-- ==== Sys2Proof/Certificates/Slice0/Obligations.lean ====
section
/-!
DEFINITION. The statements for the provers. One statement names several commands where they share a part of the chip; each clause says what one of them
does under conditions on the state and its operands alone. The rules a docstring names are those its clauses follow, a statement of basis 'derived' in part.
-/
set_option linter.unusedVariables false

open Sys2Proof Sys2Proof.Machine

/-- A step takes the command at the front of the queue and is exec of it on the state with the rest of the queue (log entry 1). -/
def Obligations.StepRunsFront : Prop := ∀ (c : Instr) (s : State) (rest : List Instr), step { s with pending := c :: rest } = exec c { s with pending := rest }

/-- Every command completes, in every state and with every operand: it answers a next state, and neither faults nor is refused. Where the condition of
its rule does not hold, that state is the same one (log entry 7); what it is where the condition holds, the statement of the command's family says. -/
def Obligations.EveryCommandCompletes : Prop := ∀ (c : Instr) (s : State), ∃ t, exec c s = .next t

/-- Log entry 1: with no command waiting a step is one count of 2 ns: where no transition, no signature, no cascade traffic, no configuration epoch
and no packet for the firmware is under way and PTP is off, the free-running counter and the backup counter move and nothing else does; in reset, in
cast-on and in freeze the free-running counter stands. -/
def Obligations.IdleStep : Prop :=  (∀ (s : State), s.pending = [] → s.counts = false → ∃ b p, step s = .next { s with time := { s.time with backup := b, backupPart := p } } ∧
    b = (s.time.backup + (s.time.backupPart + 65536) / 1000000000) % 2 ^ 48 ∧ p = (s.time.backupPart + 65536) % 1000000000) ∧
  (∀ (s : State), s.pending = [] → s.counts = true → s.live = false → s.vault.lifeStatus ≠ 1 → ∃ b p, step s = .next { s with time := { s.time with
    counter := (s.time.counter + 1) % 2 ^ 64, backup := b, backupPart := p } }) ∧
  (∀ (s : State), s.pending = [] → s.running = true → s.vault.lifeStatus ≠ 1 → s.vault.attestAsked = none → (at' s.queue.queues 13).level = 0 →
    s.casc.formed = false → s.cfg.sets = [] → (∀ q ∈ [53, 54, 55], s.popPacket q = none) →
    (∀ p < 2, s.ptpCfg p 1 ≠ 1 ∧ (s.ptpPort p).state = 3) →
    ∃ b p, step s = .next { s with time := { s.time with counter := (s.time.counter + 1) % 2 ^ 64, backup := b, backupPart := p } })

/-- R519, R580, R602, R705: what reset leaves: the device waits for cast-on and no command waits; the counter is 0, nothing runs, no fault, no freeze,
no lockdown, the queues empty, the store's streams idle, no transition, the idle update unit, an unnumbered node of the cascade. -/
def Obligations.ResetState : Prop :=  AwaitsCastOn State.reset ∧ State.reset.pending = [] ∧ State.reset.out = [] ∧ State.reset.time.counter = 0 ∧ State.reset.live = false ∧
  State.reset.health.frozen = false ∧ State.reset.health.deviceFault = false ∧ State.reset.vault.lockdown = false ∧ State.reset.lcs = .blank ∧
  State.reset.cfg.staged = [] ∧ State.reset.cfg.sets = [] ∧ State.reset.cfg.applied = 0 ∧ State.reset.queue.waiting = [] ∧
  (∀ q ∈ State.reset.queue.queues, q.level = 0 ∧ q.reserved = 0 ∧ q.fenced = false ∧ q.owner = none) ∧
  State.reset.mtr.table = [] ∧ State.reset.fw.state = 0 ∧ State.reset.casc.formed = false

/-- R690: while the device is frozen every command but those of the battery island, the debug access port, the freeze requesters and the pins of power
and clock leaves the whole state as it is. -/
def Obligations.FrozenLeaves : Prop := ∀ (c : Instr) (s : State), s.health.frozen = true → Instr.ungated c = false → exec c s = .next s

/-- R690, R538: a frozen device stays frozen with its counter standing, through every step, until a command that can end the freeze comes. -/
def Obligations.FreezeKept : Prop := ∀ (n : Nat) (s t : State), FrozenAt n s → step s = .next t → FrozenAt n t

/-- R705 to R707: a device in reset stays in reset through every step until CAST_ON comes: no command, no tamper response and no tick leaves it. -/
def Obligations.ResetKept : Prop := ∀ (s t : State), AwaitsCastOn s → step s = .next t → AwaitsCastOn t

/-- R24: of two errors that reach one collector in the same cycle both are counted, in counts that stay at their top (R22), and the first-error record
is the one of the lower cell address, whichever is taken first. -/
def Obligations.FirstErrorRecord : Prop :=  ∀ (top : Nat) (c : Collector) (e f : ErrReport), c.first = none → e.time = f.time → e.cell < f.cell →
    ((c.take top e).take top f).first = some e ∧ ((c.take top f).take top e).first = some e ∧
    ((c.take top e).take top f).counts = upd (upd c.counts e.cls (fun n => satAdd top n 1)) f.cls (fun n => satAdd top n 1) ∧
    ((c.take top f).take top e).counts = upd (upd c.counts f.cls (fun n => satAdd top n 1)) e.cls (fun n => satAdd top n 1)

/-- R70: an accepted COMMIT does to the configuration what a write of 1 to ConfigCommit does, on an empty staged set too, and is BUSY with two epochs
pending. -/
def Obligations.CommitOperation : Prop :=  ∀ (s : State) (m : Bytes) (via : Via) (q : DictMsg) (key : Bytes), Accepted s m via q key → Executes s q via → q.operation = opCommit →
    roleMay q.role .operator = true →
    ∃ (u : State) (code : Nat) (pay : Bytes), exec (.configCommit q.role 1) (s.admitted q) = .next (u.put (.answer 0x1010 1 code)) ∧
      exec (.commit m via) s = .next (u.respond key q.role q.operation q.seq 0 via (code, pay)) ∧
      ((s.admitted q).cfg.sets.length < 2 → code = Abort.ok ∧ u.cfg.staged = [] ∧ ∃ p, u.cfg.sets = (s.admitted q).cfg.sets ++ [p] ∧
        p.values = (s.admitted q).cfg.staged) ∧
      (2 ≤ (s.admitted q).cfg.sets.length → code = Abort.busy ∧ u = s.admitted q)

/-- R187: a reading of outcome VALID or SUSPECT above LG_ID becomes the last-good state, absent channels becoming absent; any other leaves it
unchanged. -/
def Obligations.LastGoodState : Prop :=  ∀ (s : State) (it : Item) (m : Meter), it.isReading = true →
    (it.outcome ≤ 1 → m.lgId < it.reading.interval →
      (estimateStage s it m).shadow.lgId = it.reading.interval ∧ (estimateStage s it m).shadow.lgVal = it.reading.vals) ∧
    ((1 < it.outcome ∨ it.reading.interval ≤ m.lgId) → (estimateStage s it m).shadow.lgId = m.lgId ∧ (estimateStage s it m).shadow.lgVal = m.lgVal)

/-- R522: a change of the period re-anchors the domain: O becomes its time, C0 the counter, P the new period, and its time at that cycle is the same
under either set of parameters. -/
def Obligations.PeriodContinuity : Prop :=  ∀ (d : Domain) (now p : Nat), (d.setPeriod now p).offset = d.at now ∧ (d.setPeriod now p).anchor = now ∧ (d.setPeriod now p).period = p ∧
    (d.setPeriod now p).at now = d.at now

/-- R32 step 1, R36, R69, R88: the commands that act on the staged set: what each leaves, and when CONFIG_COMMIT is BUSY. -/
def Obligations.StagedSetCommands : Prop :=  (∀ (s : State) (role : Nat), TakesCommands s → roleMay role .operator = true → s.cfg.sets.length < 2 →
    exec (.configCommit role 1) s = .next (State.put { s with cfg := { s.cfg with
        staged := []
        sets := s.cfg.sets ++ [{ values := s.cfg.staged, number := nextEpoch s.pendingEpoch, published := false, publishedAt := 0
                                 lateRaised := [], switched := [] }] } } (.answer 0x1010 1 Abort.ok))) ∧
  (∀ (s : State) (role : Nat), TakesCommands s → roleMay role .operator = true → 2 ≤ s.cfg.sets.length →
    exec (.configCommit role 1) s = .next (s.put (.answer 0x1010 1 Abort.busy))) ∧
  (∀ (s : State) (role : Nat), TakesCommands s → roleMay role .operator = true →
    exec (.discardStagedSet role 1) s = .next (State.put { s with cfg := { s.cfg with staged := [] } } (.answer 0x1010 5 Abort.ok))) ∧
  (∀ (s : State) (role : Nat) (new : Settings), TakesCommands s → roleMay role .operator = true →
    new = restorable.foldl (fun acc o => insertKey (objKey o.1 o.2) (defaultOf s.board.cascMaster o.1 o.2) acc) s.cfg.staged →
    exec (.restoreDefaults role 1) s = .next (
      if new.length ≤ 4096 then
        (State.event { s with cfg := { s.cfg with staged := new } } 0x1007 0x8100 (leBytes 2 restorable.length)).put (.answer 0x1011 0 Abort.ok)
      else s.put (.answer 0x1011 0 Abort.stagedLimit)))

### Exercise aim
In the data above, count the lines where the word "interval" appears; reply with the number only.

### Exercise result
3